● DATA FOR ANALYSIS:
━━━━━━━━━━

/-- The registers no command writes: ARG0..ARG5 (R20), DROPPED (R27), RESULT but by NM16 (R21), CTR but by KGEN
(R32); and what is not the engine's at all. -/
def Obligations.CommandsKeepTheRegisters : Prop :=
  ∀ (i : Instr) (s t : State), exec i s = .next t →
    t.args = s.args ∧ t.dropped = s.dropped ∧ (i ≠ .nm16 → t.result = s.result) ∧ (i ≠ .kgen → t.ctr = s.ctr) ∧
    t.memSize = s.memSize ∧ t.inputs = s.inputs ∧ t.transcript = s.transcript ∧ t.delays = s.delays ∧
    t.resetHold = s.resetHold

/-- R45, R46: a command changes no BUF byte outside its write footprint, race or no race: 16 bytes for CADD, whole
blocks for KGEN, LENGTH bytes for XAPPLY, and nothing for the others or after an error. -/
def Obligations.CommandsWriteOnlyTheirFootprint : Prop :=
  ∀ (i : Instr) (s t : State), Memory.wf s.buf = true → exec i s = .next t →
    ∀ b, ¬ (t.err = .ok ∧
        match i with
        | .cadd => u64 s.latch.x[0] ≤ b ∧ b < u64 s.latch.x[0] + 16
        | .kgen => u64 s.latch.x[2] ≤ b ∧ (b : Int) < u64 s.latch.x[2] + nm16 (s64 s.latch.x[4])
        | .xapply => u64 s.latch.x[0] ≤ b ∧ (b : Int) < u64 s.latch.x[0] + s64 s.latch.x[4]
        | .nop | .nm16 | .hgen | .illegal _ => False) →
      readByte t.buf b = readByte s.buf b

/-- R45, R46: what a command does depends on the BUF bytes of its read footprint only.  This compares two executions
that draw the same free values (the latch, CTR, and after a race the bytes of the write footprint): that equal draw
counters draw equal values is the model's choice (log entry 16), and no rule of the spec. -/
def Obligations.CommandsReadOnlyTheirFootprint : Prop :=
  ∀ (i : Instr) (s : State) (m : Memory), Memory.wf s.buf = true → Memory.wf m = true →
    (∀ sp ∈ readSpans s.memSize s.latch.x i, ∀ b, sp.contains b = true → readByte m b = readByte s.buf b) →
    ∃ t m', exec i s = .next t ∧ exec i { s with buf := m } = .next { t with buf := m' } ∧
      ∀ b, (writeSpan s.memSize s.latch.x i).contains b = true → readByte m' b = readByte t.buf b

/-- R21: only the successful completion of NM16, or reset, changes RESULT. -/
def Obligations.OnlyNm16OrResetWritesResult : Prop :=
  ∀ s t : State, step s = .next t → t.result ≠ s.result →
    (s.engineTurn = true ∧ s.latched = .nm16 ∧ t.err = .ok) ∨ s.resetNext

/-! ### NOP, HGEN and illegal commands -/

/-- R96: the command word 0 is NOP, and NOP completes with outcome OK and writes only the STATUS fields. -/
def Obligations.NopHasNoEffect : Prop :=
  decode 0x0000000000000000 = .nop ∧ ∀ s : State, ∃ l n, exec .nop s = .next (s.completed .ok l n)

/-- R85: the command word 5 is HGEN, and HGEN always completes with NOT_IMPLEMENTED and writes nothing. -/
def Obligations.HgenIsNotImplemented : Prop :=
  decode 0x0000000000000005 = .hgen ∧ ∀ s : State, ∃ l n, exec .hgen s = .next (s.completed .notImplemented l n)

/-- R97: every word that names no command completes with ILLEGAL_COMMAND and writes nothing. -/
def Obligations.ReservedWordsAreIllegal : Prop :=
  ∀ (w : Word) (s : State), (w.extractLsb' 8 56 ≠ 0 ∨ 0x06 ≤ (w.extractLsb' 0 8).toNat) →
    ∃ l n, exec (decode w) s = .next (s.completed .illegalCommand l n)

/-- The completion step of an illegal command, in every state and for whatever word it carries (R97). -/
def Obligations.IllegalCommandCompletes : Prop :=
  ∀ (w : Word) (s : State), ∃ l n, exec (.illegal w) s = .next (s.completed .illegalCommand l n)

/-! ### NM16 -/

/-- R84: the four properties of the rounded value, and that the first three of them fix it and its formula. -/
def Obligations.RoundingToSixteen : Prop :=
  ∀ n : Int, n ≤ nm16 n ∧ nm16 n % 16 = 0 ∧ nm16 n - n < 16 ∧ (n % 16 = 0 → nm16 n = n) ∧
    ∀ r : Int, n ≤ r → r % 16 = 0 → r - n < 16 → r = nm16 n ∧ r = n + (16 - n % 16) % 16

/-- R83: the command word 4 is NM16.  NM16 writes the rounded value to RESULT, or completes with INVALID_ARGUMENT and
keeps RESULT where the value is no int64. -/
def Obligations.Nm16RoundsUp : Prop :=
  decode 0x0000000000000004 = .nm16 ∧ ∀ s : State,
    (s64 s.latch.x[0] ≤ 2 ^ 63 - 16 →
      ∃ l n, exec .nm16 s =
        .next { s.completed .ok l n with result := BitVec.ofInt 64 (nm16 (s64 s.latch.x[0])) }) ∧
    (2 ^ 63 - 16 < s64 s.latch.x[0] → ∃ l n, exec .nm16 s = .next (s.completed .invalidArgument l n))

/-! ### The counter and CADD -/

/-- R71: the byte-serial add of R69 and R70 is addition modulo 2^128. -/
def Obligations.CounterAddIsAdditionModulo : Prop :=
  (∀ (v : Counter) (p : Fin 16) (b : Byte),
    be (addByteAt v p b).toList = (be v.toList + b.toNat * 256 ^ (15 - p.val)) % 2 ^ 128) ∧
  (∀ (v : Counter) (d : Word), be (counterAdd v d).toList = (be v.toList + d.toNat) % 2 ^ 128)

/-- R76: adding 1 is one byte step at index 15. -/
def Obligations.IncrementIsOneByteStep : Prop := ∀ v : Counter, counterAdd v 1 = addByteAt v 15 1

/-- R74: identity, composition, and wraparound of the counter add. -/
def Obligations.CounterAddLaws : Prop :=
  (∀ v : Counter, counterAdd v 0 = v) ∧
  (∀ (v : Counter) (d e : Word), d.toNat + e.toNat < 2 ^ 64 →
    counterAdd (counterAdd v d) e = counterAdd v (d + e)) ∧
  (∀ v : Counter, (∀ j : Fin 16, v[j] = 0xFF) → ∀ j : Fin 16, (counterAdd v 1)[j] = 0)

/-- R72: the command word 1 is CADD.  CADD adds DELTA to the 16-byte big-endian number at CTR_ADDR, or completes with
OUT_OF_BOUNDS and changes nothing. -/
def Obligations.CaddAddsInPlace : Prop :=
  decode 0x0000000000000001 = .cadd ∧ ∀ s : State, Memory.wf s.buf = true → s.raced = false →
    (u64 s.latch.x[0] + 16 ≤ s.memSize →
      ∃ l n m, exec .cadd s = .next { s.completed .ok l n with buf := m } ∧
        be (readBytes m (u64 s.latch.x[0]) 16) =
          (be (readBytes s.buf (u64 s.latch.x[0]) 16) + u64 s.latch.x[1]) % 2 ^ 128 ∧
        ∀ b, (b < u64 s.latch.x[0] ∨ u64 s.latch.x[0] + 16 ≤ b) → readByte m b = readByte s.buf b) ∧
    (s.memSize < u64 s.latch.x[0] + 16 → ∃ l n, exec .cadd s = .next (s.completed .outOfBounds l n))

/-! ### KGEN -/

/-- R77, R78, R81: where its checks K1 to K6 pass, KGEN writes whole blocks, block k the number seed + offset + k modulo
2^128 with the seed's value from before the command, and no other byte. -/
def Obligations.KgenWritesTheKeystream : Prop :=
  ∀ s : State, Memory.wf s.buf = true → s.raced = false →
    u64 s.latch.x[1] = 16 → 0 ≤ s64 s.latch.x[4] → 0 ≤ s64 s.latch.x[5] →
    u64 s.latch.x[0] + 16 ≤ s.memSize → u64 s.latch.x[2] + u64 s.latch.x[3] ≤ s.memSize →
    nm16 (s64 s.latch.x[4]) ≤ u64 s.latch.x[3] →
    ∃ l n m k, exec .kgen s = .next { s.completed .ok l n with buf := m, ctr := k } ∧
      (∀ j : Nat, 16 * (j : Int) < nm16 (s64 s.latch.x[4]) →
        readBytes m (u64 s.latch.x[2] + 16 * j) 16 =
          bytesBE 16 ((be (readBytes s.buf (u64 s.latch.x[0]) 16) + (s64 s.latch.x[5]).toNat + j) % 2 ^ 128)) ∧
      ∀ b : Nat, (b < u64 s.latch.x[2] ∨ u64 s.latch.x[2] + nm16 (s64 s.latch.x[4]) ≤ (b : Int)) →
        readByte m b = readByte s.buf b

/-- R75, R108: the first check of KGEN that fails decides the error, and nothing else happens. -/
def Obligations.KgenChecksInOrder : Prop :=
  ∀ s : State,
    ∃ t, exec .kgen s = .next t ∧
      t.err =
        (if u64 s.latch.x[1] ≠ 16 then .invalidArgument
        else if s64 s.latch.x[4] < 0 then .invalidArgument
        else if s64 s.latch.x[5] < 0 then .invalidArgument
        else if s.memSize < u64 s.latch.x[0] + 16 then .outOfBounds
        else if s.memSize < u64 s.latch.x[2] + u64 s.latch.x[3] then .outOfBounds
        else if (u64 s.latch.x[3] : Int) < nm16 (s64 s.latch.x[4]) then .outOfBounds
        else .ok) ∧
      (t.err ≠ .ok → ∃ l n k, t = { s.completed t.err l n with ctr := k })

/-- R82: KGEN with SIZE 0 writes no byte. -/
def Obligations.KgenOfSizeZero : Prop :=
  ∀ s : State, u64 s.latch.x[1] = 16 → s64 s.latch.x[4] = 0 → 0 ≤ s64 s.latch.x[5] →
    u64 s.latch.x[0] + 16 ≤ s.memSize → u64 s.latch.x[2] + u64 s.latch.x[3] ≤ s.memSize →
    ∃ l n k, exec .kgen s = .next { s.completed .ok l n with ctr := k }

/-! ### XAPPLY -/

/-- R87: where its checks X1 to X7 pass, lane j of XAPPLY combines source byte j with key byte j + KEY_OFFSET, and no
other byte changes. -/
def Obligations.XapplyCombinesLanes : Prop :=
  ∀ s : State, Memory.wf s.buf = true → s.raced = false →
    0 ≤ s64 s.latch.x[4] → 0 ≤ s64 s.latch.x[5] →
    u64 s.latch.x[0] + u64 s.latch.x[1] ≤ s.memSize → u64 s.latch.x[2] + u64 s.latch.x[3] ≤ s.memSize →
    s64 s.latch.x[4] ≤ u64 s.latch.x[1] → s64 s.latch.x[5] + s64 s.latch.x[4] ≤ u64 s.latch.x[3] →
    (0 < s64 s.latch.x[4] →
      u64 s.latch.x[2] + s64 s.latch.x[5] + s64 s.latch.x[4] ≤ u64 s.latch.x[0] ∨
      u64 s.latch.x[0] + s64 s.latch.x[4] ≤ u64 s.latch.x[2] + s64 s.latch.x[5]) →
    ∃ l n m, exec .xapply s = .next { s.completed .ok l n with buf := m } ∧
      (∀ j : Nat, (j : Int) < s64 s.latch.x[4] →
        readByte m (u64 s.latch.x[0] + j) =
          readByte s.buf (u64 s.latch.x[0] + j) ^^^
            readByte s.buf (u64 s.latch.x[2] + (j + (s64 s.latch.x[5]).toNat))) ∧
      ∀ b : Nat, (b < u64 s.latch.x[0] ∨ u64 s.latch.x[0] + s64 s.latch.x[4] ≤ (b : Int)) →
        readByte m b = readByte s.buf b

/-- R86, R88, R108: the first check of XAPPLY that fails decides the error, and nothing else happens. -/
def Obligations.XapplyChecksInOrder : Prop :=
  ∀ s : State,
    ∃ t, exec .xapply s = .next t ∧
      t.err =
        (if s64 s.latch.x[4] < 0 then .invalidArgument
        else if s64 s.latch.x[5] < 0 then .invalidArgument
        else if s.memSize < u64 s.latch.x[0] + u64 s.latch.x[1] then .outOfBounds
        else if s.memSize < u64 s.latch.x[2] + u64 s.latch.x[3] then .outOfBounds
        else if (u64 s.latch.x[1] : Int) < s64 s.latch.x[4] then .outOfBounds
        else if (u64 s.latch.x[3] : Int) < s64 s.latch.x[5] + s64 s.latch.x[4] then .outOfBounds
        else if 0 < s64 s.latch.x[4] ∧
            (u64 s.latch.x[0] : Int) < u64 s.latch.x[2] + s64 s.latch.x[5] + s64 s.latch.x[4] ∧
            (u64 s.latch.x[2] : Int) + s64 s.latch.x[5] < u64 s.latch.x[0] + s64 s.latch.x[4] then
          .invalidArgument
        else .ok) ∧
      (t.err ≠ .ok → ∃ l n, t = s.completed t.err l n)

/-- R90: XAPPLY twice with the same arguments restores BUF, accepted or not; an all-zero used key, or a failure, leaves
BUF unchanged the first time. -/
def Obligations.XapplyTwiceRestores : Prop :=
  ∀ s : State, Memory.wf s.buf = true → s.raced = false →
    ∃ t u, exec .xapply s = .next t ∧ exec .xapply { t with latch := s.latch } = .next u ∧
      u.err = t.err ∧ u.buf = s.buf ∧ (t.err ≠ .ok → t.buf = s.buf) ∧
      ((∀ j : Nat, (j : Int) < s64 s.latch.x[4] →
          readByte s.buf (u64 s.latch.x[2] + (s64 s.latch.x[5]).toNat + j) = 0) → t.buf = s.buf)

/-- R91: a KGEN followed by an XAPPLY whose key descriptor is KGEN's output, or any slice of it, combines the source with
the keystream: lane j uses the stream byte at the slice's distance from OUT_ADDR plus KEY_OFFSET + j.  With the whole
output as the key, KEY_OFFSET + LENGTH at most nm16(SIZE) meets check X6. -/
def Obligations.KeystreamFeedsXapply : Prop :=
  ∀ (s : State) (x : Vector Word 6), Memory.wf s.buf = true → s.raced = false →
    kgenError s.memSize (kgenArgs s.latch.x) = none →
    u64 s.latch.x[2] ≤ u64 x[2] → (u64 x[2] + u64 x[3] : Int) ≤ u64 s.latch.x[2] + nm16 (s64 s.latch.x[4]) →
    0 ≤ s64 x[4] → 0 ≤ s64 x[5] → u64 x[0] + u64 x[1] ≤ s.memSize → s64 x[4] ≤ u64 x[1] →
    s64 x[5] + s64 x[4] ≤ u64 x[3] → xapplyOverlap (xapplyArgs x) = false →
    ∃ t u, exec .kgen s = .next t ∧ exec .xapply { t with latch := { t.latch with x := x } } = .next u ∧
      t.err = .ok ∧ u.err = .ok ∧
      ∀ j : Nat, (j : Int) < s64 x[4] →
        readByte u.buf (u64 x[0] + j) = readByte t.buf (u64 x[0] + j) ^^^
          streamByte (be (readBytes s.buf (u64 s.latch.x[0]) 16)) (s64 s.latch.x[5]).toNat
            (u64 x[2] - u64 s.latch.x[2] + (s64 x[5]).toNat + j)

━━━━━━━━━━

● EXERCISE DIRECTIONS: Take every line above that includes the string "toList" and return it.

● OUTPUT:
    be (addByteAt v p b).toList = (be v.toList + b.toNat * 256 ^ (15 - p.val)) % 2 ^ 128) ∧
  (∀ (v : Counter) (d : Word), be (counterAdd v d).toList = (be v.toList + d.toNat) % 2 ^ 128)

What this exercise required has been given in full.